Spostandoci nella “nazione sorella” degli Usa, il Regno Unito, è assai tagliente il Guardian che, oltre a dare il resoconto dei fatti, in un editoriale a firma di Francine Pose paragona la democrazia ad un paziente in agonia. «Indipendentemente dal vincitore – scrive Pose – questa campagna elettorale è stata uno spaccato del nostro Paese [Pose è americana, ndr]. E non è un quadro consolante. Le divisioni sono sempre più profonde, o forse solo più aperte […] I dittatori non vogliono costruire ponti, preferiscono le divisioni. Vogliono che le persone credano che il proprio Paese sia in pericolo a causa di maniaci che vogliono togliere fondi alla polizia e dare il benvenuto a corriere di narcos e serial kiler”. Il riferimento a Trump è fin troppo evidente.
Lo spagnolo El País titola l’analisi di José Miguel Contreras «Il re Trump», affermando che «Il nuovo presidente ha vinto promuovendo la vendetta, il rancore, l’odio, l’insulto e il litigio. Ora non resta che vedere come si dispone a regnare».
Più conciliante il francese Le Monde, che apre con la notizia del messaggio istituzionale di congratulazioni a Donald Trump del presidente Emmanuel Macron, che si dice «pronto a lavorare con lui». Anche qui, comunque, l’articolo del corrispondente da Washington Piotr Smolar parla di un Trump mosso «dal suo istinto politico e dal suo desiderio di vendetta».
Di nuovo sferzante il tedesco Der Spiegel, che titola «Lo shock Trump». Affermando che «si profila una svolta politica per il Paese e per il mondo», fa altresì notare come, al di là delle congratulazioni di rito del cancelliere Scholz, si sia notato un “trionfo” di Netanyahu e Orbàn.

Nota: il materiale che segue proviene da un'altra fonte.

/-- The codes of the records and the link: verdicts (Table 11-4), lock states (Table 11-5), frame mode (Table 11-2),
source and reader state (Table 11-3), device state, last reload result and direction (Table 11-12), descriptor outcome
and lifecycle state (Table 11-13), buffer state (Table 11-14), fault causes (Table 11-16), refusal causes (Table
11-17), link status (Table 11-11). -/
def Obligations.RecordCodes : Prop :=
  [Verdict.none, .clean, .repairedPad, .repairedCopy, .rejectedShort, .rejectedBusy, .rejectedRepairFail,
    .rejectedWriteError, .abandoned, .droppedOverrun].map Verdict.code = List.range 10 ∧
  [Lock.down, .search, .locked, .coast, .freerun].map Lock.code = List.range 5 ∧
  (FrameMode.none.code = 0 ∧ (∀ i, (FrameMode.buffer i).code = 1) ∧ FrameMode.sink.code = 2) ∧
  [Source.fill, .frame, .repeated, .hold].map Source.code = List.range 4 ∧
  (ReaderState.unbound.code = 0 ∧ (∀ i, (ReaderState.bound i).code = 1) ∧ ReaderState.subst.code = 2 ∧
    ReaderState.stale.code = 3) ∧
  [Device.transparent, .loading, .running, .configFault].map Device.code = List.range 4 ∧
  [ReloadResult.none, .applied, .noChange, .failed].map ReloadResult.code = List.range 4 ∧
  [Dir.read, .write].map Dir.code = List.range 2 ∧
  [none, some DescOutcome.enabled, some .refused, some .disabled].map outcomeCode = List.range 4 ∧
  [Lifecycle.off, .active, .draining, .refused].map Lifecycle.code = List.range 4 ∧
  [BufState.free, .filling, .closing, .repairing, .ready, .shown, .kept, .releasing].map BufState.code = List.range 8 ∧
  [FaultCause.none, .crossing, .guardedWrite, .unmapped, .notReady, .notOwner, .writeToPresentation,
    .markMisuse].map FaultCause.code = List.range 8 ∧
  [RefusalCause.none, .badGeometry, .windowOutsideAperture, .windowOverlap, .badPool, .bufferOverlap, .badReaders,
    .holdNeedsThree, .badCounts, .badTiming].map RefusalCause.code = List.range 10 ∧
  [LinkStatus.done, .busy, .badArg, .badState].map LinkStatus.code = [0x01#8, 0x02#8, 0x03#8, 0x04#8]

/-- GET_DEVICE answers DONE and the 23 bytes of Table 11-12, whatever the stream byte. GET_STREAM answers DONE and the
9 bytes of Table 11-13: a stream that is not ACTIVE reports lock state DOWN, a slot without a descriptor cause NONE
and mask 00h; the two counters are reported as held (log 14). Neither changes anything else (R188, R115, R193, R201).
-/
def Obligations.DeviceAndStreamSnapshot : Prop :=
  (∀ (s : State) (b : Byte), s.link = .stream 0x01#8 →
      exec (.getDevice b) s = .next (responds s
        ([0x01#8, 0x16#8, 0x42#8, 0x01#8, s.apsel, s.cfgsel, one s.device.code,
          bit s.reloadInProgress 0 ||| bit s.softResetPending 1, one s.lastReload.code] ++ lsb32 s.generation
          ++ [match s.copyIndex with | some c => one c.val | none => 0xFF#8, s.deviceFlags.setWidth 8,
              one s.fault.initiator.val, one s.fault.dir.code] ++ lsb40 s.fault.address
          ++ [one s.fault.cause.code, match s.fault.stream with | some st => one st.val | none => 0xFF#8]))) ∧
  (∀ (s : State) (b : Byte) (st : StreamId), s.link = .stream 0x02#8 → b.toNat = st.val →
      exec (.getStream b) s = .next (responds s
        [0x01#8,
         match (s.stream st).current with
           | none => 0#8
           | some i => match i.outcome with
             | .enabled => 1#8
             | .refused => 2#8
             | .disabled => 3#8,
         match (s.stream st).current with
           | none => 0#8
           | some i => one i.cause.code,
         one (s.stream st).life.code,
         if (s.stream st).armRequest then 1#8 else 0#8,
         if (s.stream st).life = .active then one (s.stream st).lock.code else 0#8,
         one (s.stream st).acquire, one (s.stream st).loss, (s.stream st).flags,
         match (s.stream st).current with
           | none => 0#8
           | some i => i.desc.getD 19 0#8]))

All’altro capo del mondo, l’australiano The Age titola «Trump ottiene uno storico ritorno alla Casa Binaca mentre il leader mondiali lo incoronano»; senza tuttavia risparmiare un editoriale dal pungente titolo «Donald Trump è il becchino della democrazia americana», e anche – giusto per par condicio – un altrettanto pungente «Quando Biden ha preso il potere, ha detto che avrebbe cercato di salvare la democrazia negli Usa. Lui e Harris hanno fallito». Spazio hanno anche poi i timori nei confronti delle politiche protezioniste annunciate da Trump, che potrebbero avere contraccolpi sui posti di lavoro in Australia.
Il mondo, insomma, ha già dato voce a reazioni vivaci. Come del resto, verrebbe da dire, son sopra le righe i modi del candidato vincente.